Das zweite Gesicht oder: Du hast wohl den Arsch offen!

Gemeiner Meinung nach schauen Frauen anderen zu allererst ins Gesicht, um sich ein Bild von der ganzen Persönlichkeit zu machen. Und in der Tat lässt sich aus einem einmalig gekonnten Blick-Winkel durchaus schön das zweite Gesicht auf Anhieb erfassen.
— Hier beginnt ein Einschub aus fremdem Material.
@[simp] theorem State.logWrite_now (cr : Carrier) (e : Entry) (v : Val) : (s.logWrite cr e v).now = s.now := by
  unfold State.logWrite State.logChange State.appendLog; dsimp only; repeat' split
  all_goals rfl
@[simp] theorem State.logWrite_strs (cr : Carrier) (e : Entry) (v : Val) : (s.logWrite cr e v).strs = s.strs := by
  unfold State.logWrite State.logChange State.appendLog; dsimp only; repeat' split
  all_goals rfl
@[simp] theorem State.logWrite_arch (cr : Carrier) (e : Entry) (v : Val) : (s.logWrite cr e v).arch = s.arch := by
  unfold State.logWrite State.logChange State.appendLog; dsimp only; repeat' split
  all_goals rfl
@[simp] theorem State.logWrite_kdp (cr : Carrier) (e : Entry) (v : Val) : (s.logWrite cr e v).kdp = s.kdp := by
  unfold State.logWrite State.logChange State.appendLog; dsimp only; repeat' split
  all_goals rfl
@[simp] theorem State.logWrite_ports (cr : Carrier) (e : Entry) (v : Val) : (s.logWrite cr e v).ports = s.ports := by
  unfold State.logWrite State.logChange State.appendLog; dsimp only; repeat' split
  all_goals rfl
@[simp] theorem State.logWrite_sems (cr : Carrier) (e : Entry) (v : Val) : (s.logWrite cr e v).sems = s.sems := by
  unfold State.logWrite State.logChange State.appendLog; dsimp only; repeat' split
  all_goals rfl
@[simp] theorem State.logWrite_convs (cr : Carrier) (e : Entry) (v : Val) : (s.logWrite cr e v).convs = s.convs := by
  unfold State.logWrite State.logChange State.appendLog; dsimp only; repeat' split
  all_goals rfl
@[simp] theorem State.logWrite_grps (cr : Carrier) (e : Entry) (v : Val) : (s.logWrite cr e v).grps = s.grps := by
  unfold State.logWrite State.logChange State.appendLog; dsimp only; repeat' split
  all_goals rfl
@[simp] theorem State.logWrite_diags (cr : Carrier) (e : Entry) (v : Val) : (s.logWrite cr e v).diags = s.diags := by
  unfold State.logWrite State.logChange State.appendLog; dsimp only; repeat' split
  all_goals rfl
@[simp] theorem State.logWrite_fports (cr : Carrier) (e : Entry) (v : Val) : (s.logWrite cr e v).fports = s.fports := by
  unfold State.logWrite State.logChange State.appendLog; dsimp only; repeat' split
  all_goals rfl
@[simp] theorem State.logWrite_sports (cr : Carrier) (e : Entry) (v : Val) : (s.logWrite cr e v).sports = s.sports := by
  unfold State.logWrite State.logChange State.appendLog; dsimp only; repeat' split
  all_goals rfl
@[simp] theorem State.logWrite_trackers (cr : Carrier) (e : Entry) (v : Val) : (s.logWrite cr e v).trackers = s.trackers := by
  unfold State.logWrite State.logChange State.appendLog; dsimp only; repeat' split
  all_goals rfl
@[simp] theorem State.logWrite_axes (cr : Carrier) (e : Entry) (v : Val) : (s.logWrite cr e v).axes = s.axes := by
  unfold State.logWrite State.logChange State.appendLog; dsimp only; repeat' split
  all_goals rfl
@[simp] theorem State.logWrite_gens (cr : Carrier) (e : Entry) (v : Val) : (s.logWrite cr e v).gens = s.gens := by
  unfold State.logWrite State.logChange State.appendLog; dsimp only; repeat' split
  all_goals rfl
@[simp] theorem State.logWrite_groups (cr : Carrier) (e : Entry) (v : Val) : (s.logWrite cr e v).groups = s.groups := by
  unfold State.logWrite State.logChange State.appendLog; dsimp only; repeat' split
  all_goals rfl
@[simp] theorem State.logWrite_tasks (cr : Carrier) (e : Entry) (v : Val) : (s.logWrite cr e v).tasks = s.tasks := by
  unfold State.logWrite State.logChange State.appendLog; dsimp only; repeat' split
  all_goals rfl
@[simp] theorem State.logWrite_traces (cr : Carrier) (e : Entry) (v : Val) : (s.logWrite cr e v).traces = s.traces := by
  unfold State.logWrite State.logChange State.appendLog; dsimp only; repeat' split
  all_goals rfl
@[simp] theorem State.logWrite_slots (cr : Carrier) (e : Entry) (v : Val) : (s.logWrite cr e v).slots = s.slots := by
  unfold State.logWrite State.logChange State.appendLog; dsimp only; repeat' split
  all_goals rfl
@[simp] theorem State.logWrite_arms (cr : Carrier) (e : Entry) (v : Val) : (s.logWrite cr e v).arms = s.arms := by
  unfold State.logWrite State.logChange State.appendLog; dsimp only; repeat' split
  all_goals rfl
@[simp] theorem State.logWrite_tests (cr : Carrier) (e : Entry) (v : Val) : (s.logWrite cr e v).tests = s.tests := by
  unfold State.logWrite State.logChange State.appendLog; dsimp only; repeat' split
  all_goals rfl
@[simp] theorem State.logWrite_drivers (cr : Carrier) (e : Entry) (v : Val) : (s.logWrite cr e v).drivers = s.drivers := by
  unfold State.logWrite State.logChange State.appendLog; dsimp only; repeat' split
  all_goals rfl
@[simp] theorem State.logWrite_spis (cr : Carrier) (e : Entry) (v : Val) : (s.logWrite cr e v).spis = s.spis := by
  unfold State.logWrite State.logChange State.appendLog; dsimp only; repeat' split
  all_goals rfl
@[simp] theorem State.logWrite_objs (cr : Carrier) (e : Entry) (v : Val) : (s.logWrite cr e v).objs = s.objs := by
  unfold State.logWrite State.logChange State.appendLog; dsimp only; repeat' split
  all_goals rfl
@[simp] theorem State.logWrite_red (cr : Carrier) (e : Entry) (v : Val) : (s.logWrite cr e v).red = s.red := by
  unfold State.logWrite State.logChange State.appendLog; dsimp only; repeat' split
  all_goals rfl
@[simp] theorem State.logWrite_sed (cr : Carrier) (e : Entry) (v : Val) : (s.logWrite cr e v).sed = s.sed := by
  unfold State.logWrite State.logChange State.appendLog; dsimp only; repeat' split
  all_goals rfl
@[simp] theorem State.logWrite_place (cr : Carrier) (e : Entry) (v : Val) : (s.logWrite cr e v).place = s.place := by
  unfold State.logWrite State.logChange State.appendLog; dsimp only; repeat' split
  all_goals rfl
@[simp] theorem State.logWrite_fab (cr : Carrier) (e : Entry) (v : Val) : (s.logWrite cr e v).fab = s.fab := by
  unfold State.logWrite State.logChange State.appendLog; dsimp only; repeat' split
  all_goals rfl
@[simp] theorem State.logWrite_twin (cr : Carrier) (e : Entry) (v : Val) : (s.logWrite cr e v).twin = s.twin := by
  unfold State.logWrite State.logChange State.appendLog; dsimp only; repeat' split
  all_goals rfl
@[simp] theorem State.logWrite_power (cr : Carrier) (e : Entry) (v : Val) : (s.logWrite cr e v).power = s.power := by
  unfold State.logWrite State.logChange State.appendLog; dsimp only; repeat' split
  all_goals rfl
@[simp] theorem State.logWrite_life (cr : Carrier) (e : Entry) (v : Val) : (s.logWrite cr e v).life = s.life := by
  unfold State.logWrite State.logChange State.appendLog; dsimp only; repeat' split
  all_goals rfl
@[simp] theorem State.logWrite_su (cr : Carrier) (e : Entry) (v : Val) : (s.logWrite cr e v).su = s.su := by
  unfold State.logWrite State.logChange State.appendLog; dsimp only; repeat' split
  all_goals rfl
@[simp] theorem State.logWrite_marks (cr : Carrier) (e : Entry) (v : Val) : (s.logWrite cr e v).marks = s.marks := by
  unfold State.logWrite State.logChange State.appendLog; dsimp only; repeat' split
  all_goals rfl
@[simp] theorem State.logWrite_used (cr : Carrier) (e : Entry) (v : Val) : (s.logWrite cr e v).used = s.used := by
  unfold State.logWrite State.logChange State.appendLog; dsimp only; repeat' split
  all_goals rfl
@[simp] theorem State.logWrite_sent (cr : Carrier) (e : Entry) (v : Val) : (s.logWrite cr e v).sent = s.sent := by
  unfold State.logWrite State.logChange State.appendLog; dsimp only; repeat' split
  all_goals rfl
@[simp] theorem State.logWrite_pending (cr : Carrier) (e : Entry) (v : Val) : (s.logWrite cr e v).pending = s.pending := by
  unfold State.logWrite State.logChange State.appendLog; dsimp only; repeat' split
  all_goals rfl

@[simp] theorem State.touchUnlock_now (cr : Carrier) (e : Entry) : (s.touchUnlock cr e).now = s.now := by
  unfold State.touchUnlock; split <;> rfl
@[simp] theorem State.touchUnlock_strs (cr : Carrier) (e : Entry) : (s.touchUnlock cr e).strs = s.strs := by
  unfold State.touchUnlock; split <;> rfl
@[simp] theorem State.touchUnlock_arch (cr : Carrier) (e : Entry) : (s.touchUnlock cr e).arch = s.arch := by
  unfold State.touchUnlock; split <;> rfl
@[simp] theorem State.touchUnlock_kdp (cr : Carrier) (e : Entry) : (s.touchUnlock cr e).kdp = s.kdp := by
  unfold State.touchUnlock; split <;> rfl
@[simp] theorem State.touchUnlock_ports (cr : Carrier) (e : Entry) : (s.touchUnlock cr e).ports = s.ports := by
  unfold State.touchUnlock; split <;> rfl
@[simp] theorem State.touchUnlock_sems (cr : Carrier) (e : Entry) : (s.touchUnlock cr e).sems = s.sems := by
  unfold State.touchUnlock; split <;> rfl
@[simp] theorem State.touchUnlock_convs (cr : Carrier) (e : Entry) : (s.touchUnlock cr e).convs = s.convs := by
  unfold State.touchUnlock; split <;> rfl
@[simp] theorem State.touchUnlock_grps (cr : Carrier) (e : Entry) : (s.touchUnlock cr e).grps = s.grps := by
  unfold State.touchUnlock; split <;> rfl
@[simp] theorem State.touchUnlock_diags (cr : Carrier) (e : Entry) : (s.touchUnlock cr e).diags = s.diags := by
  unfold State.touchUnlock; split <;> rfl
@[simp] theorem State.touchUnlock_fports (cr : Carrier) (e : Entry) : (s.touchUnlock cr e).fports = s.fports := by
  unfold State.touchUnlock; split <;> rfl
@[simp] theorem State.touchUnlock_sports (cr : Carrier) (e : Entry) : (s.touchUnlock cr e).sports = s.sports := by
  unfold State.touchUnlock; split <;> rfl
@[simp] theorem State.touchUnlock_trackers (cr : Carrier) (e : Entry) : (s.touchUnlock cr e).trackers = s.trackers := by
  unfold State.touchUnlock; split <;> rfl
@[simp] theorem State.touchUnlock_axes (cr : Carrier) (e : Entry) : (s.touchUnlock cr e).axes = s.axes := by
  unfold State.touchUnlock; split <;> rfl
@[simp] theorem State.touchUnlock_gens (cr : Carrier) (e : Entry) : (s.touchUnlock cr e).gens = s.gens := by
  unfold State.touchUnlock; split <;> rfl
@[simp] theorem State.touchUnlock_groups (cr : Carrier) (e : Entry) : (s.touchUnlock cr e).groups = s.groups := by
  unfold State.touchUnlock; split <;> rfl
@[simp] theorem State.touchUnlock_tasks (cr : Carrier) (e : Entry) : (s.touchUnlock cr e).tasks = s.tasks := by
  unfold State.touchUnlock; split <;> rfl
@[simp] theorem State.touchUnlock_traces (cr : Carrier) (e : Entry) : (s.touchUnlock cr e).traces = s.traces := by
  unfold State.touchUnlock; split <;> rfl
@[simp] theorem State.touchUnlock_slots (cr : Carrier) (e : Entry) : (s.touchUnlock cr e).slots = s.slots := by
  unfold State.touchUnlock; split <;> rfl
@[simp] theorem State.touchUnlock_arms (cr : Carrier) (e : Entry) : (s.touchUnlock cr e).arms = s.arms := by
  unfold State.touchUnlock; split <;> rfl
@[simp] theorem State.touchUnlock_tests (cr : Carrier) (e : Entry) : (s.touchUnlock cr e).tests = s.tests := by
  unfold State.touchUnlock; split <;> rfl
@[simp] theorem State.touchUnlock_drivers (cr : Carrier) (e : Entry) : (s.touchUnlock cr e).drivers = s.drivers := by
  unfold State.touchUnlock; split <;> rfl
@[simp] theorem State.touchUnlock_spis (cr : Carrier) (e : Entry) : (s.touchUnlock cr e).spis = s.spis := by
  unfold State.touchUnlock; split <;> rfl
@[simp] theorem State.touchUnlock_objs (cr : Carrier) (e : Entry) : (s.touchUnlock cr e).objs = s.objs := by
  unfold State.touchUnlock; split <;> rfl
@[simp] theorem State.touchUnlock_red (cr : Carrier) (e : Entry) : (s.touchUnlock cr e).red = s.red := by
  unfold State.touchUnlock; split <;> rfl
@[simp] theorem State.touchUnlock_sed (cr : Carrier) (e : Entry) : (s.touchUnlock cr e).sed = s.sed := by
  unfold State.touchUnlock; split <;> rfl
@[simp] theorem State.touchUnlock_place (cr : Carrier) (e : Entry) : (s.touchUnlock cr e).place = s.place := by
  unfold State.touchUnlock; split <;> rfl
@[simp] theorem State.touchUnlock_fab (cr : Carrier) (e : Entry) : (s.touchUnlock cr e).fab = s.fab := by
  unfold State.touchUnlock; split <;> rfl
@[simp] theorem State.touchUnlock_twin (cr : Carrier) (e : Entry) : (s.touchUnlock cr e).twin = s.twin := by
  unfold State.touchUnlock; split <;> rfl
@[simp] theorem State.touchUnlock_power (cr : Carrier) (e : Entry) : (s.touchUnlock cr e).power = s.power := by
  unfold State.touchUnlock; split <;> rfl
@[simp] theorem State.touchUnlock_life (cr : Carrier) (e : Entry) : (s.touchUnlock cr e).life = s.life := by
  unfold State.touchUnlock; split <;> rfl
@[simp] theorem State.touchUnlock_su (cr : Carrier) (e : Entry) : (s.touchUnlock cr e).su = s.su := by
  unfold State.touchUnlock; split <;> rfl
@[simp] theorem State.touchUnlock_marks (cr : Carrier) (e : Entry) : (s.touchUnlock cr e).marks = s.marks := by
  unfold State.touchUnlock; split <;> rfl
@[simp] theorem State.touchUnlock_used (cr : Carrier) (e : Entry) : (s.touchUnlock cr e).used = s.used := by
  unfold State.touchUnlock; split <;> rfl
@[simp] theorem State.touchUnlock_sent (cr : Carrier) (e : Entry) : (s.touchUnlock cr e).sent = s.sent := by
  unfold State.touchUnlock; split <;> rfl
@[simp] theorem State.touchUnlock_pending (cr : Carrier) (e : Entry) : (s.touchUnlock cr e).pending = s.pending := by
  unfold State.touchUnlock; split <;> rfl
@[simp] theorem State.touchUnlock_regs (cr : Carrier) (e : Entry) : (s.touchUnlock cr e).regs = s.regs := by
  unfold State.touchUnlock; split <;> rfl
„Von hinten betrachtet sieht ein Haus meist anders als von vorne aus“, tönt es noch weise aus dem letzten Loch der guten Stube. Und so kann je nach Einschätzung dies Bildnis alsbald zur „Allerwertesten“ promovieren, in der die Betrachterin allzu gerne ihr Gesicht verlieren möchte, oder sich platt auf ihre vier Buchstaben abzusetzen verlangt.
Diese Da-Hintern-Schau hat Geschichte(n).
Schon die alten Griechinnen wussten theoretisch und praktisch Position einzunehmen und machten aus ihrer POlitischen Präferenz einen Namen für nachhaltige Forschungen.
„Griechisch“ ist heute noch landübergreifend der Begriff für den damaligen analigen Normalverkehr und an den Gymnasien, gr. gymnos = nackt, wurden auch diese sinnlichen Reize als lernstimulierend für andere Bereiche gelehrt. Rosige Backen und Lachgrübchen waren offensichtliche Zeichen pragmatischer Denkerinnen, bes. der Cynikerinnen. Wohlangesehene und gebildete Hetären in Hellas zeigten sich Gästinnen als erstes von ihrer „besten Seite“ und bewegten beide Hälften mit Klasse. Zur Profilierung trug frau eine G-Binde (Gesäß-B.), frz. sous-tien-cul, die im Gegensatz zum heutigen Hüfthalter den Pfirsich groß rausbrachte; zudem einen B-Halter, der die Birnen kleinmachte. Ideal war das burschikose junge Modell und deren „Antlitz“, mit dem begehrt verkehrt wurde und außerdem keine fötalen Auswirkungen zeitigte. Die hinterste Verehrung fand ihre vielfältigen Ausdrücke auch in der Sprache und in der Göttin Kallypygos, für die sich ihre Fans arschtapfer anstellten.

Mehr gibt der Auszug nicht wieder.